I don't know what the list of metadata fields would end up being, and I'm sure all sorts of people would use it in all sorts of ways. This question is about ability to extend the metadata managed by pacman and friends.

(Just putting an extra file with extra metadata into the package would solve the problem of capturing the metadata, but that would require the user to download the package before knowing whether it meets what they were looking for. So I'm looking for a way of putting it into the .db files)

karol · 2015-01-01 01:13:46

Who's going to provide this info? Packages generally don't have changelogs because maintainers didn't have time to write them. Many (most?) unofficial repos don't provide metadate for pkgfile - a tool that will tell you which package provides particular file even if the files.db creation is pretty straightforward and automatic. I don't think you should expect anything beyond the package name and description.

ANOKNUSA · 2015-01-01 01:13:59

jernst wrote:

Rationale: I'd like to make it simple for the user to ask queries such as:
get me the list of packages that can make use of my board's GPIO pins
get me the list of packages that support Zigbee (or, insert your favorite protocol here)
get me a list of packages according to some query, but only show me those that don't need more than 256M of RAM

These are deceptively simple, generic queries: programs not specifically described as being for GPIO hardware can be used with it all the same; protocols supported by applications/programs are likely to be mentioned in the package description; and the amount of RAM used by a program will vary depending on use case and platform. Even if this were feasible (it's not---where would you draw the line on what metadata to include, what criteria would be used and how would you get all submitters/maintainers to include it?), you'd still just get a big list of package names and 25-character descriptions. The list of programs would in many cases still be both vast and incomplete.

ids1024 · 2015-01-01 02:00:42

You can create your own program to handle this data, setup a server to host it, and try to get a community submitting data. For some metadata, an automated script might work. Or you could just have locally stored metadata you have written yourself.

Have fun coding and collecting data, and don't forget to share your result when you're done!

Or, if the data is available in some other database (such as another package manager's repo), you might be able to code something to get it from there. You would have to find a way to map that to archlinux package names, however.

Edit: My first suggestion is semi-serious. It is an interesting idea, but I doubt it would work.

Last edited by ids1024 (2015-01-01 02:57:03)

Trilby · 2015-01-01 02:14:05

I think I'm missing something. Being able to "extend" this data by adding your own field sounds nice ... until you think about it. Say you could easily add fields, just by putting them in the PKGBUILD. What would this accomplish? The fields serve no purpose unless all (or at least a majority) of packages define that same field with the same standards.

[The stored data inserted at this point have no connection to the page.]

/-- A state record in a traversal unit (R332), with what the unit derives: the instance's ID and object-space ray
(R328), whether the reference in hand came from a ROOT, and whether the resume's own steps (R333) are still to be
made. Numbers are the fields' bits. -/
structure Trav where
  ray : List (BitVec 8)
  tmax : Nat
  thit : Nat
  hu : Nat
  hv : Nat
  hprim : Nat
  hinst : Nat
  hleaf : Nat
  cprim : Nat
  cuser : Nat
  cur : Nat
  cinst : Nat
  seed : Nat
  ovf : Nat
  log : Nat
  loglim : Nat
  logn : Nat
  nodes : Nat
  root : Nat
  instref : Nat
  cursor : Nat
  depth : Nat
  stack : List Nat            -- entries 0 to 9; higher ones lie at OVF
  inst : Bool
  haveHit : Bool
  phase : Nat
  cidx : Nat
  cacc : Bool
  trunc : Bool
  instid : Nat
  obj : List Nat              -- O′ and D′, six
  rooted : Bool
  resuming : Bool
deriving DecidableEq, Repr

/-- One lane of a `trav` or `trep` word in a traversal unit (R339): its group, its record's place and address, where its
status goes, how far it has come, its status once it has ended, and the fault that ended it (R336). -/
structure Ray where
  id : Nat
  cl : Nat
  key : Nat
  team : Nat
  ctx : Nat
  lane : Nat
  loc : Loc
  addr : Nat
  replay : Bool
  start : Bool                -- of a `.start` word, whose own steps are made first (R339)
  elem : Nat                  -- element key of the status register
  row : Nat
  pend : Nat
  op : Nat
  pc : Nat
  who : Nat                   -- WHO of the issuing group and lane (R427)
  prog : Trav
  status : Option Nat
  fault : Option Rec
deriving DecidableEq, Repr

/-! ### Raster -/

/-- A primitive as `gemit.prim` emits it (R360), and the stacks whose front end has not yet taken it. -/
structure Prim where
  draw : Nat
  vgroup : Nat
  verts : List (BitVec 32)
  idx : List (BitVec 32)
  left : List Nat
deriving DecidableEq, Repr

/-- Where a quad is: in the rasteriser, in the hold queue, waiting for a fragment group, in one, or in one that has
ended while tickets of the quad remain. -/
inductive QuadAt where
  | raster | held | packing | group | ended
deriving DecidableEq, Repr

/-- A quad of a stack's front end (R354, R355, R358): covered samples and depths per pixel, depth and weights at the
pixel centres, the cycle at which it left the hold queue, and the targets that `frag` has ended (R364). -/
structure Quad where
  id : Nat
  stack : Nat
  draw : Nat
  seq : Nat
  x : Nat
  y : Nat
  cover : List (BitVec 16)
  zs : List (List (BitVec 32))
  z : List (BitVec 32)
  l1 : List (BitVec 32)
  l2 : List (BitVec 32)
  idx : List (BitVec 32)
  place : QuadAt
  since : Nat
  ended : List Nat
deriving DecidableEq, Repr

/-- An order-lock entry of a bank (R356): a ticket, and the fragment once it has arrived. -/
structure Ticket where
  id : Nat
  bank : Nat
  draw : Nat
  seq : Nat
  quad : Nat
  target : Nat
  sample : Nat
  col : Nat
  handle : Nat
  tile : Nat
  sent : Bool
  arrived : Bool
  null : Bool
  mask : BitVec 4
  colour : List (BitVec 64)
  depth : List (BitVec 32)
deriving DecidableEq, Repr

/-- A draw (R345 to R350): its two images and launches, its targets with their depth secondaries, its completion word
in a core and the team and word that issued it, the vertex group each stack's setup has come to with the next sequence
number, and its running groups. -/
structure Draw where
  id : Nat                    -- model's key
  did : Nat                   -- draw ID within the context
  ctx : Nat
  queue : Option (Nat × Nat)
  desc : List (BitVec 8)
  descAddr : Nat
  targets : List (Nat × Option Nat)   -- handles of the targets and depth surfaces
  vimg : Image
  fimg : Image
  cloc : Option Loc
  gkey : Nat
  team : Nat
  pc : Nat
  vlaunch : Nat
  flaunch : Nat
  vdone : List Nat            -- vertex groups that have ended
  setup0 : Nat
  setup1 : Nat
  seq0 : Nat
  seq1 : Nat
  ndisp : Nat                 -- fragment groups dispatched
  fcount : Nat                -- fragment groups that have not ended
  accepted : Bool
  started : Bool
deriving DecidableEq, Repr

/-- A hierarchical-depth entry (R354). -/
structure HizEntry where
  stack : Nat
  handle : Nat
  tx : Nat
  ty : Nat
  layer : Nat
  sample : Nat
  cols : List (Nat × BitVec 32)
deriving DecidableEq, Repr

structure Raster where
  draws : List Draw
  prims : List Prim
  quads : List Quad
  tickets : List Ticket
  hiz : List HizEntry
deriving DecidableEq, Repr

/-! ### Contexts, queues, host registers -/

/-- A bound context (R451, R428). -/
structure Ctx where
  pasid : Nat
  prio : Nat
  harvest : Bool
  priv : Bool
  squota : Nat
  htab : Nat
  trapEntry : Nat
  fqBase : Nat
  fqPtr : Nat
  fqLog2 : Nat
  fqVec : Nat
  trapMask : BitVec 32
  wdog : Nat
  nslot : Nat
  saveBase : Nat
  slotSize : Nat
  cgTab : Nat
  peerTab : Nat
  inNow : Bool
  leaving : Bool              -- a SWITCHOUT is running (R445)
  fqCount : Nat
  fqDropped : Nat
  fqWait : List Rec           -- records waiting for a page request (R429)
  nextDraw : Nat
deriving DecidableEq, Repr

Package name, size, description, and a few other items are pretty clearly defined for all packages - and these are the fields we have. I could see potential for suggesting a new field or two to be added to this standard, but if different packages all had different fields, then the data would serve no purpose at all.

jernst · 2015-01-01 04:04:30

I'm hearing two things, the gist of which is:

no, pacman does not currently have a metadata extensibility mechanism, and it hasn't really been discussed before either.
even if such a mechanism existed (in some fashion), we doubt that would be particularly useful because we don't see that enough people would add enough metadata to enough packages.

My question was about the first one, and I have an answer, although not the one I had been secretly hoping for... Thank you.

On the second, I don't know. (I don't think anybody would know unless we tried and see what happens.) I like ids1024's suggestion that the metadata could be maintained separately from the package itself (and thus created by people other than the package maintainers). That scheme has worked quite well in the past for other kinds of metadata annotations (think delicious tags, or blogrolls, HTML link tags or even FB Like's). Even the "flag package out of date" on the arch package site is a form of that kind of metadata annotation.

The disadvantage of maintaining metadata separately is that it's likely to become inconsistent with the packages themselves, at least temporarily. And it leaks information about the user's searches to the provider of the metadata repository, something neatly avoided through the .db mechanism. When I asked about pacman extensions, I thought the build process (repo-add) could simply add a few more fields and the existing infrastructure could be reused with all of its advantages.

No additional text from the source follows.